Dataset entries
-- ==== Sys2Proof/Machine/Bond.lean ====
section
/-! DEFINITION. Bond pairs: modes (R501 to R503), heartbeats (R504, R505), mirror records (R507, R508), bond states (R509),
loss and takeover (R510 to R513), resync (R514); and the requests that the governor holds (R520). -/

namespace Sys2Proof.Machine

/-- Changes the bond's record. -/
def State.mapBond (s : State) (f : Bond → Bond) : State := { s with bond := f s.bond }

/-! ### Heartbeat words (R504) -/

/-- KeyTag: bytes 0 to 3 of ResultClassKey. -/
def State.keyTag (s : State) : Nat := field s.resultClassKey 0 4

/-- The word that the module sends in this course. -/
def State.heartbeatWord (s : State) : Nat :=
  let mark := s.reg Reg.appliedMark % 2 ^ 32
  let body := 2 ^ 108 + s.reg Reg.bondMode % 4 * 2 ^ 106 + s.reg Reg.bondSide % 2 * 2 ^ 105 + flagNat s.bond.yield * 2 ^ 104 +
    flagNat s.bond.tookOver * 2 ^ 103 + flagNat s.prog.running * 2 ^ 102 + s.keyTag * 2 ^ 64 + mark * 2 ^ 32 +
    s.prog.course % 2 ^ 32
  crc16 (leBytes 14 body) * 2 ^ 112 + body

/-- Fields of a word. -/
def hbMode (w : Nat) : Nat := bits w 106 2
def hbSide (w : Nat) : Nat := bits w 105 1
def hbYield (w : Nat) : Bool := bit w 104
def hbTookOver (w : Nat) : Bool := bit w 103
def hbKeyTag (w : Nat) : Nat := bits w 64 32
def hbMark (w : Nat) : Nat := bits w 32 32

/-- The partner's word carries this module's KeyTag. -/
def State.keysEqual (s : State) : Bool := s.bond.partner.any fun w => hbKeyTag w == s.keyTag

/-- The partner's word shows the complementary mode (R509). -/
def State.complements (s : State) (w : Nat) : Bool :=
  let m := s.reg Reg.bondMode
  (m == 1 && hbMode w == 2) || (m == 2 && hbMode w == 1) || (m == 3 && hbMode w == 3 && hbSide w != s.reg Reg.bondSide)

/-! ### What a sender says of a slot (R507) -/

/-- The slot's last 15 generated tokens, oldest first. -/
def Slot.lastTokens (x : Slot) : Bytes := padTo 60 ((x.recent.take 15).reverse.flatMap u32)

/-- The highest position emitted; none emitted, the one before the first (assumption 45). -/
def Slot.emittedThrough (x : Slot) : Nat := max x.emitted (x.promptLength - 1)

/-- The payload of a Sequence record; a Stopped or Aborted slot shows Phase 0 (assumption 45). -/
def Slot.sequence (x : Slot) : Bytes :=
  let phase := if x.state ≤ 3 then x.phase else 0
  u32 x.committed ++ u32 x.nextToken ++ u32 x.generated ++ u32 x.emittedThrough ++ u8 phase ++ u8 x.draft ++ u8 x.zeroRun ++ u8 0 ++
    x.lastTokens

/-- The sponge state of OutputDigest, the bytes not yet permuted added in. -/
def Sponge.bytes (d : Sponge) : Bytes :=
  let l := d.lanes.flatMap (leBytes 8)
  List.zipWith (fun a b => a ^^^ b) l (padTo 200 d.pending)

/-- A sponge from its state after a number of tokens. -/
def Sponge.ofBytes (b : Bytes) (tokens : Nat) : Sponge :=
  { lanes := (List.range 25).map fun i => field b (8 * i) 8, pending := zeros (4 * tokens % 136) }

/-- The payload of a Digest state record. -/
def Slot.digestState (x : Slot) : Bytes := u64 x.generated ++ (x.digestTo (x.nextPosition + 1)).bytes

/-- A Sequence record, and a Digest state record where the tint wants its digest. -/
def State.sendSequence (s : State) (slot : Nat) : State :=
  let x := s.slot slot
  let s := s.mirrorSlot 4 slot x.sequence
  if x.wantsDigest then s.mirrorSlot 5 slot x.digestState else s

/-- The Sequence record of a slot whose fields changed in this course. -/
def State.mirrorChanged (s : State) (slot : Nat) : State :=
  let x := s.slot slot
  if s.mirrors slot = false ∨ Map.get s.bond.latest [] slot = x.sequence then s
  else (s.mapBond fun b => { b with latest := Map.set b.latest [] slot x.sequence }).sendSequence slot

==

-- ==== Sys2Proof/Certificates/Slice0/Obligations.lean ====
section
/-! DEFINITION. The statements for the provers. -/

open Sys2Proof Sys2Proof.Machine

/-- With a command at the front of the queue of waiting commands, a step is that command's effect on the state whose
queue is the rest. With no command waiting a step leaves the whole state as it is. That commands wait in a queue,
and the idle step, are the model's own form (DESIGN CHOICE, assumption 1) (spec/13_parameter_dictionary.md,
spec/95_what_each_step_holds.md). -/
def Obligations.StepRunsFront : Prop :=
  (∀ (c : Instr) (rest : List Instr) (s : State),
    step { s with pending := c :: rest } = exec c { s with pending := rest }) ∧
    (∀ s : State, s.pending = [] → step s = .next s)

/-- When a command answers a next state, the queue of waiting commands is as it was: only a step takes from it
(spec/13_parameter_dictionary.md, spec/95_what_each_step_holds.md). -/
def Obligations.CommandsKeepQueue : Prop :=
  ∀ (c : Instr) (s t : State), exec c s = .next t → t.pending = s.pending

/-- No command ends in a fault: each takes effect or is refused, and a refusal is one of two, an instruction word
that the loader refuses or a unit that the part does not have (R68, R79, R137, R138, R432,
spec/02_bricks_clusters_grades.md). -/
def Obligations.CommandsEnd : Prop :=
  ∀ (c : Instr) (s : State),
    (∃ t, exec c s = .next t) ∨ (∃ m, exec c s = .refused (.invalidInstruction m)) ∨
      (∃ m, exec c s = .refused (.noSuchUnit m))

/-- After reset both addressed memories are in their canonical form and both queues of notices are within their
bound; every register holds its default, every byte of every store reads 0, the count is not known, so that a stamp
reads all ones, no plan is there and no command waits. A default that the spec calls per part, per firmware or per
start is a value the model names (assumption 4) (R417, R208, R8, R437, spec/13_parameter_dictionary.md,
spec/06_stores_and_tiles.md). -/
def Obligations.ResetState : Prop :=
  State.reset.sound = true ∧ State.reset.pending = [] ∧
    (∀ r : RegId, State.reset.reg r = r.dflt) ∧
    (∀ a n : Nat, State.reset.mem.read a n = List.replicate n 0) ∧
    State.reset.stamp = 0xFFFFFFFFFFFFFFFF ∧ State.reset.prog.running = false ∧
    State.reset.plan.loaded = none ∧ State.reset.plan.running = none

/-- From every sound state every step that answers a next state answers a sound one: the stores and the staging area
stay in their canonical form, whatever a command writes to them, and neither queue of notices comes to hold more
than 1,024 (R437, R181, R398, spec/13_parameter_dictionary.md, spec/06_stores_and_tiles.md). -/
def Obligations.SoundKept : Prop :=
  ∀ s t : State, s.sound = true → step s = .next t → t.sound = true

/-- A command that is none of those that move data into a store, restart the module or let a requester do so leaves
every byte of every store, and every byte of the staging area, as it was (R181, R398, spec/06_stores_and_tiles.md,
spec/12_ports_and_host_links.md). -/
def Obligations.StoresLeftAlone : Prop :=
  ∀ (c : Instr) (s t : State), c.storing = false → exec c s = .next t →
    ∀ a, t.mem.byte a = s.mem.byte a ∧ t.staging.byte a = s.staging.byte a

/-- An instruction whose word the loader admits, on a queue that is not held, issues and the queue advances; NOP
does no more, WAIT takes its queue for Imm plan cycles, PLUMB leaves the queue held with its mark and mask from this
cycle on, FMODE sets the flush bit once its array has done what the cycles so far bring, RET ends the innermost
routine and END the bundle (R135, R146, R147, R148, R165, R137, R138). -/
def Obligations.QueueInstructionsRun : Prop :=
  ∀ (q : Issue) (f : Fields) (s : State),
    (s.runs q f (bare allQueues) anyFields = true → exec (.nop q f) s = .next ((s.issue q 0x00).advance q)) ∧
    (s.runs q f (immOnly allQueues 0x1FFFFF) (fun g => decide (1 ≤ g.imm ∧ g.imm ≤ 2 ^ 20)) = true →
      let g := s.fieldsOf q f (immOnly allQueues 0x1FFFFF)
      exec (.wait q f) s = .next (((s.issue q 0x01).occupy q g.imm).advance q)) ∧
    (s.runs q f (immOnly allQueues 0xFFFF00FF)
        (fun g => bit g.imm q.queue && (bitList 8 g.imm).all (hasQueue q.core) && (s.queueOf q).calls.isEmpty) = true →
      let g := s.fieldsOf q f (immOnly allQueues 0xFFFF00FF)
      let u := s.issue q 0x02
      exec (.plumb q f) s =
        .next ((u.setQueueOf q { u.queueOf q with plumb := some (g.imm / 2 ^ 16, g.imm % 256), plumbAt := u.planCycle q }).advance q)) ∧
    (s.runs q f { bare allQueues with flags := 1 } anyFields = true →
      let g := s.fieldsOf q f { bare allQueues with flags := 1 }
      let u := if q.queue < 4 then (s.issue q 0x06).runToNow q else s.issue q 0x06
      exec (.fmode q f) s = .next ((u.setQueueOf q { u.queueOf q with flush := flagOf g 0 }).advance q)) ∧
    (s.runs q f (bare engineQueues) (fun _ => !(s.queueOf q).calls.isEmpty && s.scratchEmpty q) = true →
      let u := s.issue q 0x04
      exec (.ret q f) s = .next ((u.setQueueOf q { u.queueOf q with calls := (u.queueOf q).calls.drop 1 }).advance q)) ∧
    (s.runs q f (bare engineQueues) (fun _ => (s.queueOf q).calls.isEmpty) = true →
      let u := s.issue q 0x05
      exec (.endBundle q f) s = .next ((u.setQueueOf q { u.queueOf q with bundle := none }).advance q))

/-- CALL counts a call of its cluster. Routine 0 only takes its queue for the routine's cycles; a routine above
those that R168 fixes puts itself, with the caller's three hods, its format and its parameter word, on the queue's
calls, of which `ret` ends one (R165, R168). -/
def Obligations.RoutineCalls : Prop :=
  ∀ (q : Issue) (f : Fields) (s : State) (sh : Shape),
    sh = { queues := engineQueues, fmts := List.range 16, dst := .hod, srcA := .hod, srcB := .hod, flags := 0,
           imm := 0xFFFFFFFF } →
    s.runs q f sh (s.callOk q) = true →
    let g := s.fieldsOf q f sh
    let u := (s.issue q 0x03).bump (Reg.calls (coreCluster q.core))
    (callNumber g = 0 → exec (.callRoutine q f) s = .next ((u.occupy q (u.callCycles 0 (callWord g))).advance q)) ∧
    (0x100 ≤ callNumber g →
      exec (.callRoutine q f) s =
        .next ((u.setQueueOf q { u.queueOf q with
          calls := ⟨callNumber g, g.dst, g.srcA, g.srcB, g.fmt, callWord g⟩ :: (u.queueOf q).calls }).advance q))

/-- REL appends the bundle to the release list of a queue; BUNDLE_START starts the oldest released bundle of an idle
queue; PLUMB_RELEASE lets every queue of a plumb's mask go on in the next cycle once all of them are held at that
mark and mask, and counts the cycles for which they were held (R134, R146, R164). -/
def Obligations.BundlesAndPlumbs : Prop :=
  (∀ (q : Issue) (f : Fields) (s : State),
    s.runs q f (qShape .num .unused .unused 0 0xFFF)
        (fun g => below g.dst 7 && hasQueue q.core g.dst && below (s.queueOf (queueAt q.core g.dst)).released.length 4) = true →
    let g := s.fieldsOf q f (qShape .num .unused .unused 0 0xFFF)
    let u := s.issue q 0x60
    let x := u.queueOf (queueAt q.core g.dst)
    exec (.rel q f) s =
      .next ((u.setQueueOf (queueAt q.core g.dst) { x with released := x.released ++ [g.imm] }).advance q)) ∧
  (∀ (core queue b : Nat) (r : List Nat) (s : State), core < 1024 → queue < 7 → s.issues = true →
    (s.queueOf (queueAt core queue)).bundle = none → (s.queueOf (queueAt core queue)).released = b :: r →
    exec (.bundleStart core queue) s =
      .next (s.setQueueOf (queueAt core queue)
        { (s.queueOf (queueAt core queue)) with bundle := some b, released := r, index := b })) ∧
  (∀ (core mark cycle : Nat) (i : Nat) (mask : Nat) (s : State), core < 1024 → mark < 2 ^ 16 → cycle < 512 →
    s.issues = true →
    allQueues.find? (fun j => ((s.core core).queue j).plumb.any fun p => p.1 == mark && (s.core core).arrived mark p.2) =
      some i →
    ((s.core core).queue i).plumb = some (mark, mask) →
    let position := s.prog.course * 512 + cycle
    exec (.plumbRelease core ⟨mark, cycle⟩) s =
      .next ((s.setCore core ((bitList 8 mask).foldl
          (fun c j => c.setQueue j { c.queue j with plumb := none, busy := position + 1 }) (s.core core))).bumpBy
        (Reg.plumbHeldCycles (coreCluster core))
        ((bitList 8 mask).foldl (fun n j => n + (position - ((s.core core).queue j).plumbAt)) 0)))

● **What needs to be done**
Scan the data for lines containing "default" and copy all of them.

● **Task result**
bound; every register holds its default, every byte of every store reads 0, the count is not known, so that a stamp
reads all ones, no plan is there and no command waits. A default that the spec calls per part, per firmware or per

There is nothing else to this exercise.